Antes de dictar la constitución de 1826, los unitarios trataron de preparar el terreno para su aceptación unitarizando por la fuerza algunas provincias. Tal fue la misión de Lamadrid, “gobernador intruso” de Tucumán, como lo reconoce Zinny, y agente político de la mayoría del Congreso, como dice González Calderón. Para cumplir el fin que se había propuesto, Lamadrid inició una sangrienta campaña, teniendo por aliados a Arenales en Salta y a Gutiérrez en Catamarca. Utilizó en ella un grupo de desertores del ejército de Sucre, conocidos entonces bajo el epíteto de “colombianos”, que a las órdenes del coronel Domingo López Matute se habían puesto a su servicio. La actuación de estos hombres en la batalla de Rincón fué cruel y sanguinaria, y después de la derrota invadieron a Santiago del Estero cometiendo allí una larga serie de incendios, degüellos y atrocidades de toda índole. “La bandera -comenta Bernardo Frías- cargó con el fruto de la máquina de que se servía, y, ya en aquel año tan atrasado a Rosas, hemos leído en papeles de la fecha, salidos del rincón lejano de Catamarca, aquello de salvajes unitarios.”

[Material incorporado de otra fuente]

/-- R431, R438, R439, R423, Table 12-6. -/
def Sys2Proof.Claims.DescriptorWaits : Prop :=
  (∀ d (c : Fin 2) (r : Fin 8) x rest, executes d c r x rest →
    let acq := Instr.semAcqDescriptor c r
    let try_ := Instr.semTryDescriptor c r
    let rel := Instr.semRelDescriptor c r
    let s := x / 2 ^ 64 % 256
    let us := x / 2 ^ 96 % 2 ^ 32
    let n : Nat := 97 + c
    let till := if us = 0 then 0 else d.clock + us * 65536000 + 1
    let t := rawToBeads (x / 2 ^ 64 % 2 ^ 96)
    (∀ cmd op, (cmd = acq ∧ op = 0x30) ∨ (cmd = try_ ∧ op = 0x31) ∨ (cmd = rel ∧ op = 0x32) → isRow cmd c r op x → d.island 105 ≠ 0 →
      reports cmd d c r x rest 2 0 (still d)) ∧
    (d.island 105 = 0 →
      (isRow try_ c r 0x31 x →
        (semOpen d s n → reports try_ d c r x rest 0 1 fun d' => still d d' ∧ semMine d' s n) ∧
        (¬ semOpen d s n → reports try_ d c r x rest 0 0 fun d' => still d d' ∧ semTaken d' s ∧ semOwner d' s = semOwner d s)) ∧
      (isRow rel c r 0x32 x →
        (¬ semMine d s n → reports rel d c r x rest 14 0 (still d)) ∧
        (semMine d s n → (∀ k, k < 101 → ¬ semWaiter d s k) → noneInside d → reports rel d c r x rest 0 0 fun d' => still d d' ∧ ¬ semTaken d' s)) ∧
      (isRow acq c r 0x30 x →
        (∀ s', s' < 256 → ¬ semWaiter d s' n) → (∀ k, k < 8 → k ≠ r.val → (d.ring c k).cur = none) →
        (semOpen d s n → reports acq d c r x rest 0 0 fun d' => still d d' ∧ semMine d' s n) ∧
        (¬ semOpen d s n → ∃ d', Does acq d d' ∧ waitsIn d d' c r x rest till ∧ semWaiter d' s n ∧ semOwner d' s = semOwner d s)) ∧
      (isRow acq c r 0x30 x → ∀ s', s' < 256 → semWaiter d s' n → ∃ d', Does acq d d' ∧ waitsIn d d' c r x rest till ∧
        ∀ z k, z < 256 → k < 101 → (semWaiter d' z k ↔ semWaiter d z k))) ∧
    (isRow (.waitUntil c r) c r 0x38 x →
      (t ≤ d.now → reports (.waitUntil c r) d c r x rest 0 1 (still d)) ∧
      (d.now < t → ∃ d', Does (.waitUntil c r) d d' ∧ waitsIn d d' c r x rest 0))) ∧
  (∀ d, On d → d.island 103 = 0 → ∀ (c : Fin 2) (r : Fin 8),
    let g := d.ring c r
    let n : Nat := 97 + c
    let inside := fun op cur => g = { fetched := g.fetched, cur := some cur, stopping := g.stopping } ∧ ringSt d c r = 3 ∧ cur.desc % 256 = op
    let ends := fun cmd cur st => ∃ d', Does cmd d d' ∧ d'.mem = d.mem ∧ ended d d' d.out c r cur.desc cur.index g.fetched g.stopping st 0
    (g.cur.any (fun x => x.desc % 256 == 0x30) = false → Does (.semAcqTimeout c r) d d) ∧
    (g.cur.any (fun x => x.desc % 256 == 0x38) = false → Does (.waitUntilReached c r) d d) ∧
    (∀ cur : CurDesc, inside 0x30 cur →
      (cur.deadline = 0 ∨ d.clock < cur.deadline - 1 → Does (.semAcqTimeout c r) d d) ∧
      (cur.deadline ≠ 0 → cur.deadline - 1 ≤ d.clock → (∀ k, k < 8 → k ≠ r.val → (d.ring c k).cur = none) → ends (.semAcqTimeout c r) cur 13 ∧
        (cur.asked = true → ∀ s, s < 256 → (∀ z, z < s → ¬ semWaiter d z n) → semWaiter d s n →
          ∃ d', Does (.semAcqTimeout c r) d d' ∧ ¬ semWaiter d' s n))) ∧
    (∀ cur : CurDesc, inside 0x38 cur → let t := rawToBeads (cur.desc / 2 ^ 64 % 2 ^ 96)
      (t ≤ d.now → ends (.waitUntilReached c r) cur 0) ∧ (d.now < t → Does (.waitUntilReached c r) d d)))

/-- Semaphores by register, deadlocks, starving requests; Descriptors that wait: semaphores and time. -/
def Obligations.SemaphoresAndWaits : Prop :=
  Sys2Proof.Claims.SemaphoreUnit ∧ Sys2Proof.Claims.DescriptorWaits

namespace Sys2Proof.Claims

/-- Source `src` is delivered to event ring `e` of controller `c`. -/
def toRing (d : Dev) (src c e : Nat) : Prop :=
  d.rd (([R.EVT_SRC_ring_a0, R.EVT_SRC_ring_a1, R.EVT_SRC_ring_b0, R.EVT_SRC_ring_b1].getD (2 * c + e) R.EVT_SRC_ring_a0)) [src] ≠ 0
def toMem (d : Dev) (src : Nat) : Prop := d.rd R.EVT_SRC_mring [src] ≠ 0

/-- An event record (Table 12-8). -/
def evtBits (src info time phase : Nat) (lost : Bool) : BitVec 128 :=
  BitVec.ofNat 96 time ++ BitVec.ofNat 16 info ++ 0#5 ++ BitVec.ofBool lost ++ BitVec.ofNat 1 phase ++ BitVec.ofNat 9 src

/-- An event ring has room for `n` records and can be reached (R421, R433, R457). -/
def evtRoom (d : Dev) (c r n : Nat) : Prop :=
  d.rd R.SAC_RING_en [c, r] ≠ 0 ∧ ringSt d c r ≠ 4 ∧ qpState d c (d.rd R.SAC_RING_qp [c, r]) = 2 ∧
    (BitVec.ofNat 32 (devIx d c r) - BitVec.ofNat 32 (hostIx d c r)).toNat + n ≤ 2 ^ sizeLog d c r

/-- The write of a record at index `i` of an event ring. -/
def evtWrite (d : Dev) (c r i : Nat) (v : BitVec 128) : Out :=
  .hostWrite c (d.rd R.SAC_RING_qp [c, r]) (d.rd R.SAC_RING_base [c, r] + 16 * (i % 2 ^ sizeLog d c r)) (d.rd R.SAC_RING_rkey [c, r])
    (leBytes 16 v.toNat)

/-- The phase of the record at index `i` of a ring of 2^log entries. -/
def phaseAt_ (i log : Nat) : Nat := 1 - i / 2 ^ log % 2

/-- Raise `x` has been handed to the destinations of its source, said for a source with none, with one event ring, with the
memory ring. -/
def handed (d d' : Dev) (x : EvRec) : Prop :=
  ((∀ c e, c < 2 → e < 2 → ¬ toRing d x.src c e) → ¬ toMem d x.src → d'.out = d.out ∧ d'.mem = d.mem ∧ d'.sac = d.sac) ∧
  (∀ c e, c < 2 → e < 2 → (∀ c' e', c' < 2 → e' < 2 → (toRing d x.src c' e' ↔ c' = c ∧ e' = e)) → ¬ toMem d x.src →
    (x.src ≠ 291 ∨ x.info ≠ 2 * c + e) → devIx d c (16 + e) < 2 ^ 32 → hostIx d c (16 + e) < 2 ^ 32 →
    let r := 16 + e
    let i := devIx d c r
    let log := sizeLog d c r
    let lost := tget false d.sac.evtLost (2 * c + e)
    (∀ n, n = (if x.pre = none then 1 else 2) →
      (evtRoom d c r n → devIx d' c r = (i + n) % 2 ^ 32 ∧ d'.mem = d.mem ∧ sacCounted d d' c 3 n ∧
        tget false d'.sac.evtLost (2 * c + e) = false ∧
        (x.pre = none → d'.out = evtWrite d c r i (evtBits x.src x.info x.time (phaseAt_ i log) lost) :: d.out) ∧
        (∀ p, x.pre = some p → let j := (i + 1) % 2 ^ 32
          d'.out = evtWrite d c r j (evtBits x.src (x.info % 2 ^ 15 + 2 ^ 15) x.time (phaseAt_ j log) false) ::
            evtWrite d c r i (evtBits x.src (x.info % 2 ^ 15) p (phaseAt_ i log) lost) :: d.out)) ∧
      (¬ evtRoom d c r n → d'.out = d.out ∧ d'.mem = d.mem ∧ sacCounted d d' c 4 n ∧ tget false d'.sac.evtLost (2 * c + e) = true ∧
        (lost = false → pends d' 291)))) ∧
  ((∀ c e, c < 2 → e < 2 → ¬ toRing d x.src c e) → toMem d x.src → x.pre = none → d.rd R.EVT_MRING_produced < 2 ^ 32 →
    d.rd R.EVT_MRING_CONS_consumed < 2 ^ 32 →
    let i := d.rd R.EVT_MRING_produced
    let log := min 16 (max 6 (d.rd R.EVT_MRING_size_log))
    let a := d.rd R.EVT_MRING_base / 4096 * 4096 + 16 * (i % 2 ^ log)
    let room := (BitVec.ofNat 32 i - BitVec.ofNat 32 (d.rd R.EVT_MRING_CONS_consumed)).toNat < 2 ^ log
    (d.rd R.EVT_MRING_en = 0 → d'.mem = d.mem ∧ d'.out = d.out) ∧
    (d.rd R.EVT_MRING_en ≠ 0 → room → d'.rd R.EVT_MRING_produced = (i + 1) % 2 ^ 32 ∧ d'.out = d.out ∧ d'.evt.mringLost = false ∧
      d'.bytes a 16 = leBytes 16 (evtBits x.src x.info x.time (phaseAt_ i log) d.evt.mringLost).toNat ∧
      ∀ b, b < a ∨ a + 16 ≤ b → d'.byte b = d.byte b) ∧
    (d.rd R.EVT_MRING_en ≠ 0 → ¬ room → d'.mem = d.mem ∧ d'.out = d.out ∧ d'.evt.mringLost = true ∧
      d'.rd R.EVT_STAT_mring_lost = min (2 ^ 16 - 1) (d.rd R.EVT_STAT_mring_lost + 1)))

end Sys2Proof.Claims

/-- R448, R450, R452, R454, R458, R459. Where a raise joins the queue is the model's reading (log entry 161). -/
def Sys2Proof.Claims.Raises : Prop :=
  ∀ (d : Dev) (src info : Nat), src < 320 →
    let d' := d.raise src info
    let x : EvRec := { src := src, info := info % 2 ^ 16, time := d.nowRaw }
    (evtDefaultH src = 0 → d' = d) ∧
    (evtDefaultH src ≠ 0 → pends d' src ∧ d'.mem = d.mem ∧ d'.out = d.out ∧ d'.sac = d.sac ∧
      (∀ s, s < 320 → s ≠ src → (pends d' s ↔ pends d s)) ∧
      (d.rd R.EVT_SRC_hrd [src] ≠ 0 → hasBit d' R.EVT_HPEND_pend [src / 64] (src % 64) = true) ∧
      (d.rd R.EVT_SRC_hrd [src] = 0 → ∀ w, w < 5 → d'.rd R.EVT_HPEND_pend [w] = d.rd R.EVT_HPEND_pend [w]) ∧
      (d.rd R.EVT_CFG_en = 0 → d'.evt = d.evt) ∧
      (d.rd R.EVT_CFG_en ≠ 0 →
        (d.island 105 ≠ 2 → d.evt.queue.length < 4096 →
          let ahead := fun (y : EvRec) => y.time ≠ x.time ∨ y.src ≤ src
          ∀ a b, d.evt.queue = a ++ b → (∀ y ∈ b, ¬ ahead y) → (∀ i y, a = i ++ [y] → ahead y) →
            d'.evt = { d.evt with queue := a ++ x :: b }) ∧
        (d.island 105 ≠ 2 → 4096 ≤ d.evt.queue.length → d'.evt = d.evt ∧
          d'.rd R.EVT_STAT_q_lost = min (2 ^ 16 - 1) (d.rd R.EVT_STAT_q_lost + 1)) ∧
        (d.island 105 = 2 → (∀ a b, d.evt.latched = a ++ b → (∀ y ∈ a, y.src ≤ src) → (∀ y ∈ b, src < y.src) →
          d'.evt = { d.evt with latched := a ++ x :: b }))))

Terminada la guerra con el Brasil, los unitarios, que no habían aprendido nada con el fracaso de su tentativa de 1826, procuraron imponerse por la fuerza y volvieron a encender la guerra civil. Lavalle asumió la dictadura y fusiló a Dorrego y a todos los oficiales tomados prisioneros en Navarro y Las Palmitas. Paul Groussac, historiador netamente antirrosista, comenta así este gobierno: “A la víctima ilustre de Navarro siguieron muchas otras, y la sentencia que precedió a las ejecuciones de Mesa, Manrique, Cano y otros prisioneros de guerra no borra su iniquidad. Mientras los diarios de Lavalle pisoteaban el cadáver de Dorrego y ultrajaban odiosamente a sus amigos, los redactores de La Gaceta Mercantil eran llevados a un pontón, por un acróstico . Se deportaba a los generales Balcarce, Martínez, Iriarte; a los ciudadanos Anchorena, Aguirre, García Zúñiga, Wright, etcétera, por delitos de opinión. El Pampero denunciaba al gobierno y, en su defecto, a los furores de la plebe del arrabal, las propiedades de Rosas y demás . Y luego añade Groussac el siguiente resumen y comentario: “Delaciones, adulaciones, destierros, fusilamientos de adversarios, conato de despojo, distribución de los dineros públicos entre los amigos de la causa; se ve que Lavalle en materia de abusos -y aparte de su número y tamaño-, poco dejaba que innovar al sucesor. Sin comparar, pues, la inconsciencia del uno a la perversidad del otro, ni una dictadura de seis meses a una tiranía de veinte años, queda explicado el doble fenómeno del despotismo creciente, por desarrollo natural, al par que el de su impresión decreciente en las almas pasivas, de muy antes desmoralizadas por la semejanza de los actos, fuera cual fuera la diferencia de las personas.”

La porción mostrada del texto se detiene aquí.